Let $a\in\mathbb{R}^∗$ and $b\in \mathbb{R}$. Consider the function $f_{a,b} \in \operatorname{Fun}(\mathbb{R},\mathbb{R})$ given by $f_{a,b}(x)= ax + b$.
a) Show that $f_{a,b}$ is a bijection, and find its inverse function.
b) Let $G$ be the set of functions $\{f_{a,b}|a \in \mathbb{R}^∗
, b \in \mathbb{R}\}$. Show that $G$ is a group, where the group operation is composition of functions. (Thus $G$ is a subgroup of $\operatorname{Bij}(\mathbb{R}, \mathbb{R})$.)
My attempt to solve part a:
Let $x_1, x_2 \in \mathbb{R}$ and assume $x_1 \ne x_2$. Then $f_{a,b}(x_1) = ax_1+b$ and $f_{a,b}(x_2) = ax_2+b$. Thus $f_{a,b}(x_1) \ne f_{a,b}(x_2)$ and hence, $f_{a,b}$ is injective.

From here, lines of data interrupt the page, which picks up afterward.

-- ==== Sys2Proof/Machine/Dispatch.lean ====
section
/-!
DEFINITION. The meaning of every instruction, one arm a constructor (40_step_dispatch.md R94).
-/

namespace Sys2Proof.Machine

/-- Execute one decoded instruction on the state at the start of the step (R94). -/
def exec (i : Instr) (s : State) : Host.Outcome State Fault Refusal :=
  match i with
  | .cls => Sys2Proof.Machine.execCls s
  | .ret => Sys2Proof.Machine.execRet s
  | .jp nnn => Sys2Proof.Machine.execJp nnn s
  | .call nnn => Sys2Proof.Machine.execCall nnn s
  | .seqi x nn => Sys2Proof.Machine.execSeqi x nn s
  | .snei x nn => Sys2Proof.Machine.execSnei x nn s
  | .seq x y => Sys2Proof.Machine.execSeq x y s
  | .ldi x nn => Sys2Proof.Machine.execLdi x nn s
  | .addi x nn => Sys2Proof.Machine.execAddi x nn s
  | .mov x y => Sys2Proof.Machine.execMov x y s
  | .or x y => Sys2Proof.Machine.execOr x y s
  | .and x y => Sys2Proof.Machine.execAnd x y s
  | .xor x y => Sys2Proof.Machine.execXor x y s
  | .add x y => Sys2Proof.Machine.execAdd x y s
  | .sub x y => Sys2Proof.Machine.execSub x y s
  | .shr x y => Sys2Proof.Machine.execShr x y s
  | .subn x y => Sys2Proof.Machine.execSubn x y s
  | .shl x y => Sys2Proof.Machine.execShl x y s
  | .sne x y => Sys2Proof.Machine.execSne x y s
  | .seti nnn => Sys2Proof.Machine.execSeti nnn s
  | .jpv0 nnn => Sys2Proof.Machine.execJpv0 nnn s
  | .rnd x nn => Sys2Proof.Machine.execRnd x nn s
  | .drw x y n => Sys2Proof.Machine.execDrw x y n s
  | .skp x => Sys2Proof.Machine.execSkp x s
  | .sknp x => Sys2Proof.Machine.execSknp x s
  | .getdt x => Sys2Proof.Machine.execGetdt x s
  | .waitk x => Sys2Proof.Machine.execWaitk x s
  | .setdt x => Sys2Proof.Machine.execSetdt x s
  | .setst x => Sys2Proof.Machine.execSetst x s
  | .addix x => Sys2Proof.Machine.execAddix x s
  | .font x => Sys2Proof.Machine.execFont x s
  | .bcd x => Sys2Proof.Machine.execBcd x s
  | .store x => Sys2Proof.Machine.execStore x s
  | .load x => Sys2Proof.Machine.execLoad x s
  | .savef x => Sys2Proof.Machine.execSavef x s
  | .loadf x => Sys2Proof.Machine.execLoadf x s

end Sys2Proof.Machine
end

Since $a\in \mathbb{R}^∗$ and $b\in \mathbb{R}$, then $ax+b\in \mathbb{R}$ and thus $f_{a,b}(x)=ax + b\in \mathbb{R}$ and since it is a mapping from $\mathbb{R}$ to $\mathbb{R}$ then $f_{a,b}(\mathbb{R})=\mathbb{R}$ which means that $f_{a,b}$ is surjective.
Therefore, $f_{a,b}$ is at a time injective and surjective which means it is bijective.
It's inverse function:
$$f_{a,b}^{-1}(x)=\frac{x-b}{a}$$
Could you please check if I made any mistake in the proof and please give some insights on how to solve part b? thank you!
Best Answer
Your proof of injectivity is ok, but for me it is not that obvious why $f_{a, b} (x_1) \neq f_{a,b} (x_2)$. Your surjectivity proof is wrong. Here is my version:
Injectivity: Let $ax_1 + b = a x_2 + b$. Then $ax_1 = a x_2$ and since $a \neq 0$, it follows $x_1 = x_2$.
Surjectivity: Let $z \in \mathbb{R}$. Choose $x_0 = \frac{z - b}{a}$. Then $f(x_0) = z$. This holds for every $z$, so $f$ is surjective.
So $f$ is bijective. The inverse map is
$$f^{-1} : \mathbb{R} \longrightarrow \mathbb{R},\ x \longmapsto \frac{x - b}{a}.$$
Note that if you show $f \circ f^{-1} = f^{-1} \circ f = \mathrm{id}$ at the beginning, you are already done.
For proving that $G$ is a group, you have to show that
I show you the first one and let the rest for you. So let $f_1, f_2 \in G$ with $f_1(x) = ax + b, \ f_2(x) = cx + d$ with $a,b, c, d \in \mathbb{R}$ and $a, c \neq 0$. Then
$$f_1 \circ f_2 (x) = f_1 (f_2(x)) = f_1(cx + d) = a (cx + d) + b = acx + ad + b = \lambda x + \mu \in G, $$
with $\lambda = ac$ and $\mu = ad + b$.